Fig. 9 shows a schematic view of the operation principle of the optical processing unit 4, the brightness values of the respective points collected on the display panel 1 by the brightness collecting section and indicated as L1-Ln, the luminance values L1-Ln are converted into voltage values by the luminance-voltage converting section, respectively, and are represented as V1-Vn, when the difference between two adjacent voltage values of V1 to Vn is smaller than Vref (reference voltage), the comparison section 43 outputs a high potential (i.e., the comparison section 43 outputs the second signal), the timing control unit 2 registers a Delay value, that is, the timing control unit 2 holds the delay control signal outputted at the previous time, when the difference between two adjacent voltage values of V1 to Vn is greater than Vref, the comparing portion 43 outputs a low level (i.e. the comparing portion 43 outputs the first signal), and the timing control unit 2 needs to adjust the Delay value in time (i.e. the timing control unit 2 needs to output a Delay control signal different from the previous output).

In this embodiment, the difference between the preset times corresponding to the delay control signals output by the timing control unit 2 two times in the vicinity is the minimum delay time step length preset by the timing control unit 2.

When the comparing part 43 sends the first signal, the timing control unit 2 outputs a delay control signal different from the previously output delay control signal to change the preset time, that is, outputs a second delay control signal different from the previously output first delay control signal according to the first signal to change the first preset time corresponding to the first delay control signal into a second preset time corresponding to the second delay control signal, where the second preset time is greater than the first preset time.
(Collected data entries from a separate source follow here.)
-- ==== Sys2Proof/Laws/Memory.lean ====
section
/-! SUPPORT. Every operation that writes memory keeps its canonical form, and the memory after reset has it. -/

namespace Sys2Proof.Machine

theorem reset_mem_wf : Memory.wf State.reset.mem = true := rfl

/-- A fold keeps what each of its steps keeps. -/
theorem foldl_keeps {α β : Type} (P : α → Prop) (f : α → β → α) (hf : ∀ a b, P a → P (f a b)) (l : List β) (a : α) (h : P a) :
    P (l.foldl f a) := by
  induction l generalizing a with
  | nil => exact h
  | cons b l ih => exact ih _ (hf a b h)

theorem writeNat_wf (s : State) (pa n v : Nat) (h : Memory.wf s.mem = true) : Memory.wf (writeNat s pa n v).mem = true := by
  induction n generalizing s pa v with
  | zero => exact h
  | succ n ih => exact ih _ _ _ (setByte_wf s pa _ h)

theorem writeBits_wf (s : State) (b len v : Nat) (h : Memory.wf s.mem = true) : Memory.wf (writeBits s b len v).mem = true :=
  writeNat_wf s _ _ _ h

/-- What comes before a write keeps the canonical form. -/
def Before.Keeps (bf : Before) : Prop := ∀ s b len, Memory.wf s.mem = true → Memory.wf (bf s b len).mem = true

/-- An update that leaves memory alone keeps its form. -/
theorem allSeen_mem (s : State) : (allSeen s).mem = s.mem := by unfold allSeen; split <;> rfl

/-- A choice has what both its branches have. -/
theorem ite_keeps {α : Type} (P : α → Prop) (p : Prop) [Decidable p] {a b : α} (ha : P a) (hb : P b) : P (if p then a else b) := by
  split <;> assumption

theorem modCkpt_mem (s : State) (b id : Nat) (f : Ckpt → Option Ckpt) : (modCkpt s b id f).mem = s.mem := rfl

@[simp] theorem bboxEvent_mem (s : State) (b k c d g e n f x y : Nat) : (bboxEvent s b k c d g e n f x y).mem = s.mem := rfl

theorem landPieces_wf (s : State) (ps : List (Nat × Nat × Nat)) (w : Nat) (h : Memory.wf s.mem = true) :
    Memory.wf (landPieces s ps w).1.mem = true := by
  refine foldl_keeps (fun a : State × List (Nat × Nat × Nat) => Memory.wf a.1.mem = true) _ (fun a p ha => ?_) ps _
    (ite_keeps (fun s : State => Memory.wf s.mem = true) _ h h)
  exact ite_keeps (fun a : State × List (Nat × Nat × Nat) => Memory.wf a.1.mem = true) _ ha (writeBits_wf _ _ _ _ ha)

theorem ckptPut_wf {bf : Before} (hb : bf.Keeps) (s : State) (c : Ckpt) (off v : Nat) (h : Memory.wf s.mem = true) :
    Memory.wf (ckptPut bf s c off v).mem = true := by
  rw [ckptPut, allSeen_mem]
  exact landPieces_wf _ _ _ (hb _ _ _ h)

theorem ckptHeader_wf {bf : Before} (hb : bf.Keeps) (s : State) (c : Ckpt) (st k : Nat) (h : Memory.wf s.mem = true) :
    Memory.wf (ckptHeader bf s c st k).mem = true := ckptPut_wf hb _ _ _ _ h

theorem ckptUndefined_wf {bf : Before} (hb : bf.Keeps) (s : State) (c : Ckpt) (h : Memory.wf s.mem = true) :
    Memory.wf (ckptUndefined bf s c).mem = true := by
  unfold ckptUndefined
  refine foldl_keeps (fun s : State => Memory.wf s.mem = true) _ (fun t r ht => ?_) _ s h
  refine writeNat_wf _ _ _ _ ?_
  rw [allSeen_mem]
  exact hb _ _ _ ht

theorem ckptFail_wf {bf : Before} (hb : bf.Keeps) (s : State) (b : Nat) (c : Ckpt) (e : Trap) (h : Memory.wf s.mem = true) :
    Memory.wf (ckptFail bf s b c e).mem = true := by
  have hf : Memory.wf (ckptLeave bf s b c 3 e.cause).mem = true := ckptHeader_wf hb _ _ _ _ (ckptUndefined_wf hb _ c h)
  unfold ckptFail
  refine ite_keeps (fun s : State => Memory.wf s.mem = true) _ ?_ hf
  rw [(jobTrap_mem _ _ _ _).1]
  exact hf

theorem ckptProgress_wf {bf : Before} (hb : bf.Keeps) (s : State) (b id : Nat) (h : Memory.wf s.mem = true) :
    Memory.wf (ckptProgress bf s b id).mem = true := by
  unfold ckptProgress
  split
  · exact h
  · dsimp only
    split
    · exact hb _ _ _ h
    · exact ckptHeader_wf (bf := fun s _ _ => s) (fun _ _ _ h => h) _ _ _ _ (hb _ _ _ h)

theorem ckptCopy_wf {bf : Before} (hb : bf.Keeps) (s : State) (b id : Nat) (g : Nat × Nat) (h : Memory.wf s.mem = true) :
    Memory.wf (ckptCopy bf s b id g).mem = true := by
  unfold ckptCopy
  split
  · exact h
  · split
    · exact h
    · split
      · exact ckptFail_wf hb _ _ _ _ h
      · split
        · exact ckptFail_wf hb _ _ _ _ h
        · rename_i src dst _ _
          have hd : ∀ f : Ckpt → Option Ckpt, Memory.wf (bf (modCkpt s b id f) (dst * 8) 32768).mem = true := fun f => hb _ _ _ h
          dsimp only
          generalize hu : bf (modCkpt s b id _) (dst * 8) 32768 = u
          have hw : Memory.wf u.mem = true := hu ▸ hd _
          split
          · exact hw
          · refine ckptProgress_wf hb _ _ _ ?_
            rw [modCkpt_mem]
            refine writeNat_wf _ _ _ _ ?_
            rw [allSeen_mem]
            split <;> exact hw

theorem drainFor_keeps (n : Nat) : (drainFor n).Keeps := by
  induction n with
  | zero => exact fun _ _ _ h => h
  | succ n ih => exact fun s b len h => foldl_keeps (fun s : State => Memory.wf s.mem = true) _ (fun t g ht => ckptCopy_wf ih t g.1 g.2.1 g.2.2 ht) _ s h

theorem drainAll_wf (s : State) (b len : Nat) (h : Memory.wf s.mem = true) : Memory.wf (drainAll s b len).mem = true :=
  ite_keeps (fun s : State => Memory.wf s.mem = true) _ h (drainFor_keeps _ s b len h)

theorem writePieces_wf (s : State) (ps : List (Nat × Nat × Nat)) (w : Nat) (x : Src) (h : Memory.wf s.mem = true) :
    Memory.wf (writePieces s ps w x).1.mem = true :=
  landPieces_wf _ _ _ (foldl_keeps (fun s : State => Memory.wf s.mem = true) _ (fun t p ht => drainAll_wf t p.1 p.2.1 ht) ps s h)

theorem putBytes_wf (s : State) (pa n v insn : Nat) (h : Memory.wf s.mem = true) : Memory.wf (putBytes s pa n v insn).mem = true :=
  writePieces_wf _ _ _ _ h

theorem zeroNormal_wf (s t : State) (lo n : Nat) (h : Memory.wf t.mem = true) : Memory.wf (zeroNormal s t lo n).mem = true :=
  twf_filter _ (drainAll_wf _ _ _ h)

theorem changeMap_wf (s t : State) (rs : List (Nat × Nat)) (h : Memory.wf t.mem = true) : Memory.wf (changeMap s t rs).mem = true :=
  foldl_keeps (fun s : State => Memory.wf s.mem = true) _ (fun _ _ h => zeroNormal_wf _ _ _ _ h) rs t h

end Sys2Proof.Machine
end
Specifically, after the timing control unit 2 outputs a second delay control signal different from a first delay control signal output last time, the optical processing unit tests a first brightness value of a bright-state area of the display panel 1 and a second brightness value of a dark-state area of the display panel 1 again, compares the first brightness value with the second brightness value, and when the comparison unit 43 sends the second signal, the timing control unit 2 stores the corresponding delay control signal, so that when the modulation signal input to the backlight source and collected by the backlight pulse width modulation signal collection unit is at a low level, the timing control unit 2 can directly output the stored delay control signal.

And the timing control unit 2 adjusts the delay control signal, that is, outputs a delay control signal different from the previously output delay control signal in cycles before precisely obtaining the desired delay control signal, to change the preset time: according to the minimum delay time step (i.e. the time step a in fig. 10) preset by the timing control unit 2, the minimum delay time step is gradually overlapped on the basis of the previous preset time, for example, the preset time corresponding to the first delay control signal output last time is the first preset time, and then the second preset time corresponding to the second delay control signal output currently is the time step a added on the basis of the first preset time until the preset time (i.e. the delay control signal) meets the requirement of the brightness difference value of each point collected on the display panel 1, as shown in fig. 10, the signal corresponding to the time period b in fig. 10 is a low level signal (i.e. the first signal sent by the comparison portion), and the signal corresponding to the time period c is a high level signal (i.e. the second signal sent by the comparison portion).

The timing control unit 2 controls the source driving unit 3 to delay a preset time to supply the data voltage to the data line in the following manner: the timing control unit 2 transmits the Delay control signal to the source driving unit 3 through a Point-to-Point (Point-to-Point transmission protocol) interface, as shown in fig. 11, the Delay control signal output by the timing control unit 2 includes N control signals, for example, N is 4, which are respectively control signals A, B, C, D, each of which has 16 high and low potentials respectively representing 0-15-order Delay control signals, the minimum Delay time step is 1/16, and the 0-15-order Delay control signals are sequentially output before the optimal Delay value is not obtained. The source driving unit 3 controls the Switch of the output OP according to the delay control signal to realize the delay of providing the data voltage, and 1Step (1 delay time Step) is 1 UI.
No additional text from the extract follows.